(Saved data entries)
/-! ### `respond` -/

@[simp] theorem respond_cfg (r : Results) : (respond r s).cfg = s.cfg := rfl
@[simp] theorem respond_gain (r : Results) : (respond r s).gain = s.gain := rfl
@[simp] theorem respond_offset (r : Results) : (respond r s).offset = s.offset := rfl
@[simp] theorem respond_calv (r : Results) : (respond r s).calv = s.calv := rfl
@[simp] theorem respond_shunt (r : Results) : (respond r s).shunt = s.shunt := rfl
@[simp] theorem respond_init (r : Results) : (respond r s).init = s.init := rfl
@[simp] theorem respond_crcacc (r : Results) : (respond r s).crcacc = s.crcacc := rfl
@[simp] theorem respond_resp (r : Results) : (respond r s).resp = okResponse r := rfl
@[simp] theorem respond_inbox (r : Results) : (respond r s).inbox = s.inbox := rfl
@[simp] theorem respond_transport (r : Results) : (respond r s).transport = s.transport := rfl
@[simp] theorem respond_trace (r : Results) : (respond r s).trace = s.trace := rfl
@[simp] theorem respond_free (r : Results) : (respond r s).free = s.free := rfl

/-! ### `respondBytes` -/

@[simp] theorem respondBytes_cfg (v : List Byte) : (respondBytes v s).cfg = s.cfg := rfl
@[simp] theorem respondBytes_gain (v : List Byte) : (respondBytes v s).gain = s.gain := rfl
@[simp] theorem respondBytes_offset (v : List Byte) : (respondBytes v s).offset = s.offset := rfl
@[simp] theorem respondBytes_calv (v : List Byte) : (respondBytes v s).calv = s.calv := rfl
@[simp] theorem respondBytes_shunt (v : List Byte) : (respondBytes v s).shunt = s.shunt := rfl
@[simp] theorem respondBytes_init (v : List Byte) : (respondBytes v s).init = s.init := rfl
@[simp] theorem respondBytes_crcacc (v : List Byte) : (respondBytes v s).crcacc = s.crcacc := rfl
@[simp] theorem respondBytes_resp (v : List Byte) : (respondBytes v s).resp = okBytes v := rfl
@[simp] theorem respondBytes_inbox (v : List Byte) : (respondBytes v s).inbox = s.inbox := rfl
@[simp] theorem respondBytes_transport (v : List Byte) : (respondBytes v s).transport = s.transport := rfl
@[simp] theorem respondBytes_trace (v : List Byte) : (respondBytes v s).trace = s.trace := rfl
@[simp] theorem respondBytes_free (v : List Byte) : (respondBytes v s).free = s.free := rfl

/-! ### `raise` -/

@[simp] theorem raise_cfg (e : ErrorCause) : (raise e s).cfg = s.cfg := rfl
@[simp] theorem raise_gain (e : ErrorCause) : (raise e s).gain = s.gain := rfl
@[simp] theorem raise_offset (e : ErrorCause) : (raise e s).offset = s.offset := rfl
@[simp] theorem raise_calv (e : ErrorCause) : (raise e s).calv = s.calv := rfl
@[simp] theorem raise_shunt (e : ErrorCause) : (raise e s).shunt = s.shunt := rfl
@[simp] theorem raise_init (e : ErrorCause) : (raise e s).init = s.init := rfl
@[simp] theorem raise_crcacc (e : ErrorCause) : (raise e s).crcacc = s.crcacc := rfl
@[simp] theorem raise_resp (e : ErrorCause) : (raise e s).resp = errorResponse e := rfl
@[simp] theorem raise_inbox (e : ErrorCause) : (raise e s).inbox = s.inbox := rfl
@[simp] theorem raise_transport (e : ErrorCause) : (raise e s).transport = s.transport := rfl
@[simp] theorem raise_trace (e : ErrorCause) : (raise e s).trace = s.trace := rfl
@[simp] theorem raise_free (e : ErrorCause) : (raise e s).free = s.free := rfl

/-! ### `finish` -/

@[simp] theorem finish_cfg (x : Except ErrorCause Results) : (finish x s).cfg = s.cfg := rfl
@[simp] theorem finish_gain (x : Except ErrorCause Results) : (finish x s).gain = s.gain := rfl
@[simp] theorem finish_offset (x : Except ErrorCause Results) : (finish x s).offset = s.offset := rfl
@[simp] theorem finish_calv (x : Except ErrorCause Results) : (finish x s).calv = s.calv := rfl
@[simp] theorem finish_shunt (x : Except ErrorCause Results) : (finish x s).shunt = s.shunt := rfl
@[simp] theorem finish_init (x : Except ErrorCause Results) : (finish x s).init = s.init := rfl
@[simp] theorem finish_crcacc (x : Except ErrorCause Results) : (finish x s).crcacc = s.crcacc := rfl
@[simp] theorem finish_resp (x : Except ErrorCause Results) : (finish x s).resp = responseOf x := rfl
@[simp] theorem finish_inbox (x : Except ErrorCause Results) : (finish x s).inbox = s.inbox := rfl
@[simp] theorem finish_transport (x : Except ErrorCause Results) : (finish x s).transport = s.transport := rfl
@[simp] theorem finish_trace (x : Except ErrorCause Results) : (finish x s).trace = s.trace := rfl
@[simp] theorem finish_free (x : Except ErrorCause Results) : (finish x s).free = s.free := rfl

/-! ### `loadCal` -/

@[simp] theorem loadCal_cfg (g : BitVec 16) (o : BitVec 8) : (loadCal g o s).cfg = s.cfg := rfl
@[simp] theorem loadCal_gain (g : BitVec 16) (o : BitVec 8) : (loadCal g o s).gain = g := rfl
@[simp] theorem loadCal_offset (g : BitVec 16) (o : BitVec 8) : (loadCal g o s).offset = o := rfl
@[simp] theorem loadCal_calv (g : BitVec 16) (o : BitVec 8) : (loadCal g o s).calv = true := rfl
@[simp] theorem loadCal_shunt (g : BitVec 16) (o : BitVec 8) : (loadCal g o s).shunt = s.shunt := rfl
@[simp] theorem loadCal_init (g : BitVec 16) (o : BitVec 8) : (loadCal g o s).init = s.init := rfl
@[simp] theorem loadCal_crcacc (g : BitVec 16) (o : BitVec 8) : (loadCal g o s).crcacc = s.crcacc := rfl
@[simp] theorem loadCal_resp (g : BitVec 16) (o : BitVec 8) : (loadCal g o s).resp = s.resp := rfl
@[simp] theorem loadCal_inbox (g : BitVec 16) (o : BitVec 8) : (loadCal g o s).inbox = s.inbox := rfl
@[simp] theorem loadCal_transport (g : BitVec 16) (o : BitVec 8) : (loadCal g o s).transport = s.transport := rfl
@[simp] theorem loadCal_trace (g : BitVec 16) (o : BitVec 8) : (loadCal g o s).trace = s.trace := rfl
@[simp] theorem loadCal_free (g : BitVec 16) (o : BitVec 8) : (loadCal g o s).free = s.free := rfl

/-! ### `commitShunt` -/

@[simp] theorem commitShunt_cfg (w : Word) : (commitShunt w s).cfg = s.cfg := rfl
@[simp] theorem commitShunt_gain (w : Word) : (commitShunt w s).gain = s.gain := rfl
@[simp] theorem commitShunt_offset (w : Word) : (commitShunt w s).offset = s.offset := rfl
@[simp] theorem commitShunt_calv (w : Word) : (commitShunt w s).calv = s.calv := rfl
@[simp] theorem commitShunt_shunt (w : Word) : (commitShunt w s).shunt = w := rfl
@[simp] theorem commitShunt_init (w : Word) : (commitShunt w s).init = true := rfl
@[simp] theorem commitShunt_crcacc (w : Word) : (commitShunt w s).crcacc = s.crcacc := rfl
@[simp] theorem commitShunt_resp (w : Word) : (commitShunt w s).resp = s.resp := rfl
@[simp] theorem commitShunt_inbox (w : Word) : (commitShunt w s).inbox = s.inbox := rfl
@[simp] theorem commitShunt_transport (w : Word) : (commitShunt w s).transport = s.transport := rfl
@[simp] theorem commitShunt_trace (w : Word) : (commitShunt w s).trace = s.trace := rfl
@[simp] theorem commitShunt_free (w : Word) : (commitShunt w s).free = s.free := rfl

/-! ### `afterCall` -/

@[simp] theorem afterCall_cfg (c : BusCall) : (afterCall c s).cfg = s.cfg := rfl
@[simp] theorem afterCall_gain (c : BusCall) : (afterCall c s).gain = s.gain := rfl
@[simp] theorem afterCall_offset (c : BusCall) : (afterCall c s).offset = s.offset := rfl
@[simp] theorem afterCall_calv (c : BusCall) : (afterCall c s).calv = s.calv := rfl
@[simp] theorem afterCall_shunt (c : BusCall) : (afterCall c s).shunt = s.shunt := rfl
@[simp] theorem afterCall_init (c : BusCall) : (afterCall c s).init = s.init := rfl
@[simp] theorem afterCall_crcacc (c : BusCall) : (afterCall c s).crcacc = s.crcacc := rfl
@[simp] theorem afterCall_resp (c : BusCall) : (afterCall c s).resp = s.resp := rfl
@[simp] theorem afterCall_inbox (c : BusCall) : (afterCall c s).inbox = s.inbox := rfl
@[simp] theorem afterCall_transport (c : BusCall) : (afterCall c s).transport = (s.transport.reply s.cfg s.free c).2 := rfl
@[simp] theorem afterCall_trace (c : BusCall) : (afterCall c s).trace = s.trace ++ [⟨s.cfg.tSettle, c⟩] := rfl
@[simp] theorem afterCall_free (c : BusCall) : (afterCall c s).free = s.free + 1 := rfl
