theorem Alike.deliver (h : Alike s s') (bytes : List Byte) : Alike (deliver bytes s) (deliver bytes s') := by
  simp only [deliver_eq, h.cfg]
  exact { h.noteGroups _ with resp := rfl }

theorem Alike.takeEvent (h : Alike s s') (rest : List HostEvent) : Alike (takeEvent rest s) (takeEvent rest s') :=
  { h with inbox := rfl }

theorem Alike.applyReset (h : Alike s s') : Alike (applyReset s) (applyReset s') :=
  { h with calv := rfl, init := rfl, resp := rfl, free := congrArg (· + 1) h.free, gain := nofun, offset := nofun, shunt := nofun }

theorem Alike.resetDuring (h : Alike s s') (r : Request) (called : Bool) :
    Alike (resetDuring r called s) (resetDuring r called s') := by
  unfold Machine.resetDuring
  rw [h.cfg]
  cases abandonedCall s.cfg r called with
  | none => exact h.applyReset
  | some c => exact (h.afterCall c).applyReset

/-! ### Operations and steps -/

/-- An operation performed in two alike states ends in two alike states, or stops alike. -/
theorem Alike.exec (h : Alike s s') (hi : s.init = true → s.calv = true) (i : Instr) :
    AlikeOutcomes (exec i s) (exec i s') := by
  have hlocal := h.localResult_eq hi i
  cases hx : localResult s i with
  | some x =>
    rw [exec_of_localResult hx, exec_of_localResult (hlocal.trans hx)]
    exact h.finish x
  | none =>
    rcases localResult_eq_none hx with ⟨w, rfl, hc⟩ | ⟨a, b, c, rfl, hb⟩ | ⟨buf, rfl⟩ | ⟨reg, buf, c, rfl, hcall⟩ |
      ⟨reg, n, c, rfl, hcall⟩
    · simp only [Machine.exec, execCommit, h.calv, hc, if_true]
      exact (h.commitShunt w).finish (.ok {})
    · simp only [Machine.exec, execLdcal, hb, if_true]
      exact (h.loadCal _ _).finish (.ok _)
    · simp only [Machine.exec, execCrc8, h.cfg]
      exact (h.noteGroups [buf]).finish (.ok _)
    · simp only [Machine.exec, execWrreg, h.cfg, hcall, h.busAnswer_eq]
      cases busAnswer c s with
      | silent => rfl
      | fail => exact (h.afterWrite reg buf c).finish (.error .bus)
      | ok bytes => exact (h.afterWrite reg buf c).finish (.ok {})
    · simp only [Machine.exec, execRdreg, h.cfg, hcall, h.busAnswer_eq]
      cases busAnswer c s with
      | silent => rfl
      | fail => exact (h.afterCall c).finish (.error .bus)
      | ok bytes => exact (h.afterCall c).deliver bytes

/-- Settles O16, event by event: the two states take the same event, and what serves it keeps them alike. -/
theorem unwrittenRegistersCannotBeObserved : Obligations.UnwrittenRegistersCannotBeObserved := by
  intro s s' hi h
  match hin : s.inbox with
  | [] =>
    rw [step_of_no_event hin, step_of_no_event (h.inbox.trans hin)]
    exact h
  | .request r :: rest =>
    cases hd : decode r with
    | some i =>
      rw [step_of_request hin hd, step_of_request (h.inbox.trans hin) hd]
      exact (h.takeEvent rest).exec hi i
    | none =>
      rw [step_of_reserved hin hd, step_of_reserved (h.inbox.trans hin) hd]
      exact (h.takeEvent rest).finish (.error .invariant)
  | .reset :: rest =>
    rw [step_of_reset hin, step_of_reset (h.inbox.trans hin)]
    exact (h.takeEvent rest).applyReset
  | .resetDuring r called :: rest =>
    rw [step_of_resetDuring hin, step_of_resetDuring (h.inbox.trans hin)]
    exact (h.takeEvent rest).resetDuring r called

Task directions ->
Copy out the range of lines above starting at the line with "rw [exec_of_localResult hx, exec_of_localResult" and ending at the line with "(h.afterCall c).deliver bytes", exactly and including both.

Solution below ->
    rw [exec_of_localResult hx, exec_of_localResult (hlocal.trans hx)]
    exact h.finish x
  | none =>
    rcases localResult_eq_none hx with ⟨w, rfl, hc⟩ | ⟨a, b, c, rfl, hb⟩ | ⟨buf, rfl⟩ | ⟨reg, buf, c, rfl, hcall⟩ |
      ⟨reg, n, c, rfl, hcall⟩
    · simp only [Machine.exec, execCommit, h.calv, hc, if_true]
      exact (h.commitShunt w).finish (.ok {})
    · simp only [Machine.exec, execLdcal, hb, if_true]
      exact (h.loadCal _ _).finish (.ok _)
    · simp only [Machine.exec, execCrc8, h.cfg]
      exact (h.noteGroups [buf]).finish (.ok _)
    · simp only [Machine.exec, execWrreg, h.cfg, hcall, h.busAnswer_eq]
      cases busAnswer c s with
      | silent => rfl
      | fail => exact (h.afterWrite reg buf c).finish (.error .bus)
      | ok bytes => exact (h.afterWrite reg buf c).finish (.ok {})
    · simp only [Machine.exec, execRdreg, h.cfg, hcall, h.busAnswer_eq]
      cases busAnswer c s with
      | silent => rfl
      | fail => exact (h.afterCall c).finish (.error .bus)
      | ok bytes => exact (h.afterCall c).deliver bytes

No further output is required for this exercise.